Exercise directions:
Where the records below reach the line containing "a), .reg .ac (s.ac +", start transcribing, and end with the line containing "(some (s.ac +", exactly and with nothing else added.

Entries shown:
[Start of section]

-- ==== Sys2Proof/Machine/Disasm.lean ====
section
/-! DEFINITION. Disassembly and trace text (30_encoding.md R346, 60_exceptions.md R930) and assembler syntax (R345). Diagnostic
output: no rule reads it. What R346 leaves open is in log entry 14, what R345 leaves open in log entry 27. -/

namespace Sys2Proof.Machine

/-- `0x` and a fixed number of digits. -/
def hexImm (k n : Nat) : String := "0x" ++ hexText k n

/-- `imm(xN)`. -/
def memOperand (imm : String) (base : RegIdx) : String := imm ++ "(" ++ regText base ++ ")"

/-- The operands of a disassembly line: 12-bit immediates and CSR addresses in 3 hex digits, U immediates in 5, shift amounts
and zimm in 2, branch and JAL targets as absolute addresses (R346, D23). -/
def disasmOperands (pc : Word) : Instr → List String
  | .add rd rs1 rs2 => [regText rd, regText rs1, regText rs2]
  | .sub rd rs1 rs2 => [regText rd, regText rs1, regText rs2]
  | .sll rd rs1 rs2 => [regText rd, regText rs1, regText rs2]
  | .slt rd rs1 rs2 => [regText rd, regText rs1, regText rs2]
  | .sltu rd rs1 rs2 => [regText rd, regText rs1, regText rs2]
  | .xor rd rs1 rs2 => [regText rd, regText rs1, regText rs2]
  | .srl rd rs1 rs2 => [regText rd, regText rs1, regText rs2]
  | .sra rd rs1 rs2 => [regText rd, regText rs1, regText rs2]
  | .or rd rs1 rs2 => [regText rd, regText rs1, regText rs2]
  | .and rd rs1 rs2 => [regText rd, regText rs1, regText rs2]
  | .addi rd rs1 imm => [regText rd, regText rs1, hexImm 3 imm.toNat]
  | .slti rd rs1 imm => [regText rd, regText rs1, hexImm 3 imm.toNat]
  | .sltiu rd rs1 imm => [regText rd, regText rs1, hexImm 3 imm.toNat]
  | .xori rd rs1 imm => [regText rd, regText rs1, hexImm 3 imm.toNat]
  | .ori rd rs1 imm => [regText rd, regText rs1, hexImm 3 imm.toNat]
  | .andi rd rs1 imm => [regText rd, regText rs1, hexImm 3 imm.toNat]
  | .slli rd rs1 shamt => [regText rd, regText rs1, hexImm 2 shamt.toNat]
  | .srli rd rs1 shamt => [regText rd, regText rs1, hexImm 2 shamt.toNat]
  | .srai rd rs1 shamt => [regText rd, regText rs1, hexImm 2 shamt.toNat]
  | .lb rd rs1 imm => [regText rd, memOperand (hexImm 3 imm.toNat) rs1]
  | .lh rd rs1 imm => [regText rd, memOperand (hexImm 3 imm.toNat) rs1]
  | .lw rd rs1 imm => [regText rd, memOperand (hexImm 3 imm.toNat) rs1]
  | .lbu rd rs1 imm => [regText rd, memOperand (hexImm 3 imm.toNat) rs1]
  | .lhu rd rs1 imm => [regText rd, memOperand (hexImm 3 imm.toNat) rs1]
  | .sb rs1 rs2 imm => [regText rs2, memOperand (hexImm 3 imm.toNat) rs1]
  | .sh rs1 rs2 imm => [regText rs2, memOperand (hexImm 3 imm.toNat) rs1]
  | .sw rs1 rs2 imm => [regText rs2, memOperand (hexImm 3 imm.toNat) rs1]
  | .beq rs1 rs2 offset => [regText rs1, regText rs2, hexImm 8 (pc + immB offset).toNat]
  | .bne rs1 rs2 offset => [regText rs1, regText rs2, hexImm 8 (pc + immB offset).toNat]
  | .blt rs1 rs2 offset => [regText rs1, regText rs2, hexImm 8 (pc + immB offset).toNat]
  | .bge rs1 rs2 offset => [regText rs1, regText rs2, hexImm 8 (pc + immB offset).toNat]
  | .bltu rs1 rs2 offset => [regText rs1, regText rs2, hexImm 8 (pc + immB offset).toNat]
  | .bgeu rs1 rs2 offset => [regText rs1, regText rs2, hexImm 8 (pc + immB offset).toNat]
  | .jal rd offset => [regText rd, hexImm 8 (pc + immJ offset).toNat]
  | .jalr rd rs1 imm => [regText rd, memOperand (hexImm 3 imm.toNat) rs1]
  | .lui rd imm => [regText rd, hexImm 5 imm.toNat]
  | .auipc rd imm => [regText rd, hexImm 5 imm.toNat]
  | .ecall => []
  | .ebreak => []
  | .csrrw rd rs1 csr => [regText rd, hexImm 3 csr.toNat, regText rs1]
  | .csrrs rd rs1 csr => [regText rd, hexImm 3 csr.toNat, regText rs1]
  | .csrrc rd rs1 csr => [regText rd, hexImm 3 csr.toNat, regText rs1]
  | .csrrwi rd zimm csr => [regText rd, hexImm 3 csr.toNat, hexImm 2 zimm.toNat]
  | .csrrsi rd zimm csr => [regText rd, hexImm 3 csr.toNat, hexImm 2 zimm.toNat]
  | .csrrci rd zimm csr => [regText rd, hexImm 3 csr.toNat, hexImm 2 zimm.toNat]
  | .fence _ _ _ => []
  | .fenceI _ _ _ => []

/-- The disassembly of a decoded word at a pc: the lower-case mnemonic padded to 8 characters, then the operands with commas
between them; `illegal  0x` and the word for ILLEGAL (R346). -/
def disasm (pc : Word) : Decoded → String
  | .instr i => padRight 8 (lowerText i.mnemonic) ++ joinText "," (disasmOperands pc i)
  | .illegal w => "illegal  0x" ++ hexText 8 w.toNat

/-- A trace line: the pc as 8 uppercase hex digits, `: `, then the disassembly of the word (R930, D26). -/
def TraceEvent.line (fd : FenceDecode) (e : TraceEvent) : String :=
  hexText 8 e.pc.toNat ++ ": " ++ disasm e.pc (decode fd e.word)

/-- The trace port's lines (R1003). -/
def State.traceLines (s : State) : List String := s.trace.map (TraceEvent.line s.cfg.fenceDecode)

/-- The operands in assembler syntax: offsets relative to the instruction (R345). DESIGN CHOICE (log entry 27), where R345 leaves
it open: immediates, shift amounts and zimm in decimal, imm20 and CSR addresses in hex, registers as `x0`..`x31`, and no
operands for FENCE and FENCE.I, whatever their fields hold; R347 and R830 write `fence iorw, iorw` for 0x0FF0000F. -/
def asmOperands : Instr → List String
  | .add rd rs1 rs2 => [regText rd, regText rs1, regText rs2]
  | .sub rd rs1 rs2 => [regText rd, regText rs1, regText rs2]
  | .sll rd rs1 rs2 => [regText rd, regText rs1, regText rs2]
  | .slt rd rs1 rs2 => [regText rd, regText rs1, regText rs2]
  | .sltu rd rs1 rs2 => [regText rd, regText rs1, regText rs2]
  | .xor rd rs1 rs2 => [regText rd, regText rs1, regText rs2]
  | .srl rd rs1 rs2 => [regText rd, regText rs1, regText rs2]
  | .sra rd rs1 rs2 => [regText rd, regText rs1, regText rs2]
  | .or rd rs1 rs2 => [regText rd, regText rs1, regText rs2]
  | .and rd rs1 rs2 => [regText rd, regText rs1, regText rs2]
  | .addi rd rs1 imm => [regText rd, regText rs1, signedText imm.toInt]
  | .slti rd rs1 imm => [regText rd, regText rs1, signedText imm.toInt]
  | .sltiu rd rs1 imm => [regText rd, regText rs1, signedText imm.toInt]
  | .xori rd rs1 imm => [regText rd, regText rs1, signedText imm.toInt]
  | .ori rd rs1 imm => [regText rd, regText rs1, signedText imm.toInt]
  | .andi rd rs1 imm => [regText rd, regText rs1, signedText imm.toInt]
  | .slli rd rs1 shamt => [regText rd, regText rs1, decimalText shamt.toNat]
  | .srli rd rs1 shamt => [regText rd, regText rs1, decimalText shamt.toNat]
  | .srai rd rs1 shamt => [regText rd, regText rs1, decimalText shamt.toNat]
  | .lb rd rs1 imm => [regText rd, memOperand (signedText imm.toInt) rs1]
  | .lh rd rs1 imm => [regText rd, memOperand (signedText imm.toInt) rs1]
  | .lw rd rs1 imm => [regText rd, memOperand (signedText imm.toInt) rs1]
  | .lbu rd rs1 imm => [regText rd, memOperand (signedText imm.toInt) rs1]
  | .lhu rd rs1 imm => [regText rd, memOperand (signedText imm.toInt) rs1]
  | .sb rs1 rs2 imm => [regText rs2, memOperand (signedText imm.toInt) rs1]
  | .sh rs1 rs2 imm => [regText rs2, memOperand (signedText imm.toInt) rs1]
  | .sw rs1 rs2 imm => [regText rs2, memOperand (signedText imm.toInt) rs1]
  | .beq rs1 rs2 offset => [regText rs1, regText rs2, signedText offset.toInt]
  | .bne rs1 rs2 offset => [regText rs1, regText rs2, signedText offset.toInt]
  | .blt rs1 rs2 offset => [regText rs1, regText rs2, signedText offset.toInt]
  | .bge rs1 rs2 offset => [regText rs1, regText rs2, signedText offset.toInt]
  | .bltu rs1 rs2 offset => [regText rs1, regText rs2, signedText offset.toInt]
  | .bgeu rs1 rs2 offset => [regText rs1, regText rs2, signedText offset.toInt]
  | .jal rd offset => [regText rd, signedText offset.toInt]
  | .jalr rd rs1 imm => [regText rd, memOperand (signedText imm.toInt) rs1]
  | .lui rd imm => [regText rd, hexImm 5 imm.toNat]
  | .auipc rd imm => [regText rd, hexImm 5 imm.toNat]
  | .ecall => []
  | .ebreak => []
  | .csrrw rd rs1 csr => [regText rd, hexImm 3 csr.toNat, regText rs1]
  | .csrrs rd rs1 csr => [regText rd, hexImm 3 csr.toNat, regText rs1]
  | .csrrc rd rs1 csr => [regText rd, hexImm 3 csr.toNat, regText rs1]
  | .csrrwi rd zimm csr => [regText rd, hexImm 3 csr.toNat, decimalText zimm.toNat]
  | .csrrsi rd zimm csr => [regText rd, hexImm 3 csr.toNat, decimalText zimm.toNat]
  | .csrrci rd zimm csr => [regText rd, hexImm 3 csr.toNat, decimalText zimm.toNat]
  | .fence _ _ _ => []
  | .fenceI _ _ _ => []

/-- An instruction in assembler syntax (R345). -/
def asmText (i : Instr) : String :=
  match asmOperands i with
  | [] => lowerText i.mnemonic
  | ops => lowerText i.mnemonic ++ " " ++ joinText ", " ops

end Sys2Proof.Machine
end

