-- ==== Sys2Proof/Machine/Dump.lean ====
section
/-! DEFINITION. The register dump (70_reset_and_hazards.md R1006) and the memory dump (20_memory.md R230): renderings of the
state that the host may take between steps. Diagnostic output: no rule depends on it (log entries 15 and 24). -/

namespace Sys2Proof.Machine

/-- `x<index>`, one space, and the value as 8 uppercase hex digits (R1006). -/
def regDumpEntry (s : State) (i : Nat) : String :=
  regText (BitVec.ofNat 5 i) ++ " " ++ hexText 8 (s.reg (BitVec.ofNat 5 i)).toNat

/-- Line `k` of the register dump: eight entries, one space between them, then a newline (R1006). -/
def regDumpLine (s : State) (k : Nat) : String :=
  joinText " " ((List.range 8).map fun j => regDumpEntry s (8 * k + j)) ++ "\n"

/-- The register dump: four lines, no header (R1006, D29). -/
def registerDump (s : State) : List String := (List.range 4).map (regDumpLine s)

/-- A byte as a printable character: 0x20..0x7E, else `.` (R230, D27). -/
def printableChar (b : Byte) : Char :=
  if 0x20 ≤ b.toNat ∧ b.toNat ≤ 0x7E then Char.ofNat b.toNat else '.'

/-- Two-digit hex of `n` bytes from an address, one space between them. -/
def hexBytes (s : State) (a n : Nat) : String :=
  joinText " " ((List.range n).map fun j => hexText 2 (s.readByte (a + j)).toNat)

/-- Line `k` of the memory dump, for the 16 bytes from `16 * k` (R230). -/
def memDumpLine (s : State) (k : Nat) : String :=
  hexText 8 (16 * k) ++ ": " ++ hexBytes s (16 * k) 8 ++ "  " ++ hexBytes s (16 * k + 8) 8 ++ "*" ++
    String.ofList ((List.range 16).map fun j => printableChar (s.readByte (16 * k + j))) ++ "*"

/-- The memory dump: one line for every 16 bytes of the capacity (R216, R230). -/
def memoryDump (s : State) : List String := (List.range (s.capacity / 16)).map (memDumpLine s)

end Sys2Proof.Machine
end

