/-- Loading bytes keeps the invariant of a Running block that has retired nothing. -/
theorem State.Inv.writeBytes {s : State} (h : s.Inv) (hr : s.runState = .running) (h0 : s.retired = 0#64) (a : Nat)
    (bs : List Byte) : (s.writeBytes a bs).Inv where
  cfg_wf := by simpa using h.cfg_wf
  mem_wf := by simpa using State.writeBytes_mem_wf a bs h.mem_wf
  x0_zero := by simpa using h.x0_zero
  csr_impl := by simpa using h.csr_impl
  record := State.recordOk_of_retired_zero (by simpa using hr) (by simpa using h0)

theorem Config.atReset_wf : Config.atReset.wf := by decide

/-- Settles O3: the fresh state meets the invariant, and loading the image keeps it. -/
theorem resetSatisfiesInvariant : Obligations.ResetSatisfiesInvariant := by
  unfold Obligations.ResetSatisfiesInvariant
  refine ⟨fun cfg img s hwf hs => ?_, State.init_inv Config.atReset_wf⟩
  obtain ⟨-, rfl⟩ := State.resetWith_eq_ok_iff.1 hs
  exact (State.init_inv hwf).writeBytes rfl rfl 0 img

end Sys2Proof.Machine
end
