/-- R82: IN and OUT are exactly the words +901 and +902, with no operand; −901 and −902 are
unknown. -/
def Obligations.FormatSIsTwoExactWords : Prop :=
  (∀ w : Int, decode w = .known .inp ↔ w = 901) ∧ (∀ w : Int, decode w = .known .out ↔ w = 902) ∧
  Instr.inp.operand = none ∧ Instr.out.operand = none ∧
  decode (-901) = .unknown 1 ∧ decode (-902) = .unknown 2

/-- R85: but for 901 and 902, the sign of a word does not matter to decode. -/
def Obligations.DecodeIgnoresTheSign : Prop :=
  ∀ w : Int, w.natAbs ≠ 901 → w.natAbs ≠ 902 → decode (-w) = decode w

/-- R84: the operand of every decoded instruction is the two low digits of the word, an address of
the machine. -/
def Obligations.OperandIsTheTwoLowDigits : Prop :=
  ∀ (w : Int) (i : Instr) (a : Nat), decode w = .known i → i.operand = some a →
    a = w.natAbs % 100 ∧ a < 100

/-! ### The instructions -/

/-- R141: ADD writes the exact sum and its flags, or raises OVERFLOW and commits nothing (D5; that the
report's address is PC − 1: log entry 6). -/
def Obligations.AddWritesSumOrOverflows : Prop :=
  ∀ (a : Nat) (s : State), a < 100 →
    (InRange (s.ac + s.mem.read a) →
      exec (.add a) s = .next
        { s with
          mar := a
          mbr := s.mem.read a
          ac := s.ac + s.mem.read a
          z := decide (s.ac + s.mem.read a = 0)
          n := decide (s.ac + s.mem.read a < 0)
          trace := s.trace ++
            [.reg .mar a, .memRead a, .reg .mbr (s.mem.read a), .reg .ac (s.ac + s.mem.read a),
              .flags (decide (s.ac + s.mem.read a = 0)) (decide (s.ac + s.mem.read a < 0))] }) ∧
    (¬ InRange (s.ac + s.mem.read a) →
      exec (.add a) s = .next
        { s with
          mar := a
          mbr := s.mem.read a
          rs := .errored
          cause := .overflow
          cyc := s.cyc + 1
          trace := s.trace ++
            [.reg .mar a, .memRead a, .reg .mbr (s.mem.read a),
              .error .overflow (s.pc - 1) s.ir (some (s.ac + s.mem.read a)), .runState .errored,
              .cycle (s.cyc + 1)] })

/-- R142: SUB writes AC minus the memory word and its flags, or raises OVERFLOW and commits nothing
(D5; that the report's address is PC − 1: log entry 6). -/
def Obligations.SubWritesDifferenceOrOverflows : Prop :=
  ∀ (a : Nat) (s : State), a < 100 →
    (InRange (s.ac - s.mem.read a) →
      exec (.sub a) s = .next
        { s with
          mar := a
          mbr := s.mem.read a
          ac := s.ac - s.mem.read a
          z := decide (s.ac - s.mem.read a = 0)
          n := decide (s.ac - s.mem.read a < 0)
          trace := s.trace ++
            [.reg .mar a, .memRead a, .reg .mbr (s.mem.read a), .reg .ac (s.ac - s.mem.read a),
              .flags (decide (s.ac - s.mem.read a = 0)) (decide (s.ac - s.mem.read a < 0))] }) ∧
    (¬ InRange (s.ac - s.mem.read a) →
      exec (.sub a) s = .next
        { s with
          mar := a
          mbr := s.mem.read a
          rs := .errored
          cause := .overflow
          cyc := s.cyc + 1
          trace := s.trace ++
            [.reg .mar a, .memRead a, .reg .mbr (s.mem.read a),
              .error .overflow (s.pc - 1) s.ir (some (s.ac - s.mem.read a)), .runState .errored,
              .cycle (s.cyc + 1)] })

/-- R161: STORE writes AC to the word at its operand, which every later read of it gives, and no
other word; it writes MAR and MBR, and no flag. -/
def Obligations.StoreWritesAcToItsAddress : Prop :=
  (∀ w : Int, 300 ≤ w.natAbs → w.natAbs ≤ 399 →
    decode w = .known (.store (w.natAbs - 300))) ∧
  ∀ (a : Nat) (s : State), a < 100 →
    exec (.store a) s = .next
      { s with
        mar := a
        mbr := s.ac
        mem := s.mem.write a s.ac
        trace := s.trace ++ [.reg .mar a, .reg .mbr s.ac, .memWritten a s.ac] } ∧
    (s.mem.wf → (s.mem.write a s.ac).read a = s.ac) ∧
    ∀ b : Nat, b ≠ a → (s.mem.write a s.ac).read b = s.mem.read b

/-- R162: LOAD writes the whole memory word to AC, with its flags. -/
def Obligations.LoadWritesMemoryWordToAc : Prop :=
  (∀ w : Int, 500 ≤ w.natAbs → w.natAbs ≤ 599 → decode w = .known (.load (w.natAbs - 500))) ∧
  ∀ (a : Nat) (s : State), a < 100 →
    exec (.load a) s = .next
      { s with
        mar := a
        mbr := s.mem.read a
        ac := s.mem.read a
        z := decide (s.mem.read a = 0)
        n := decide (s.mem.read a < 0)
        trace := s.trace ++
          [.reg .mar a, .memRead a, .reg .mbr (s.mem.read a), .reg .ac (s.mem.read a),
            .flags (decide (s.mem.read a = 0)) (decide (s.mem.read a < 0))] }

[End of section]

Completed task:
            [.reg .mar a, .memRead a, .reg .mbr (s.mem.read a), .reg .ac (s.ac + s.mem.read a),
              .flags (decide (s.ac + s.mem.read a = 0)) (decide (s.ac + s.mem.read a < 0))] }) ∧
    (¬ InRange (s.ac + s.mem.read a) →
      exec (.add a) s = .next
        { s with
          mar := a
          mbr := s.mem.read a
          rs := .errored
          cause := .overflow
          cyc := s.cyc + 1
          trace := s.trace ++
            [.reg .mar a, .memRead a, .reg .mbr (s.mem.read a),
              .error .overflow (s.pc - 1) s.ir (some (s.ac + s.mem.read a)), .runState .errored,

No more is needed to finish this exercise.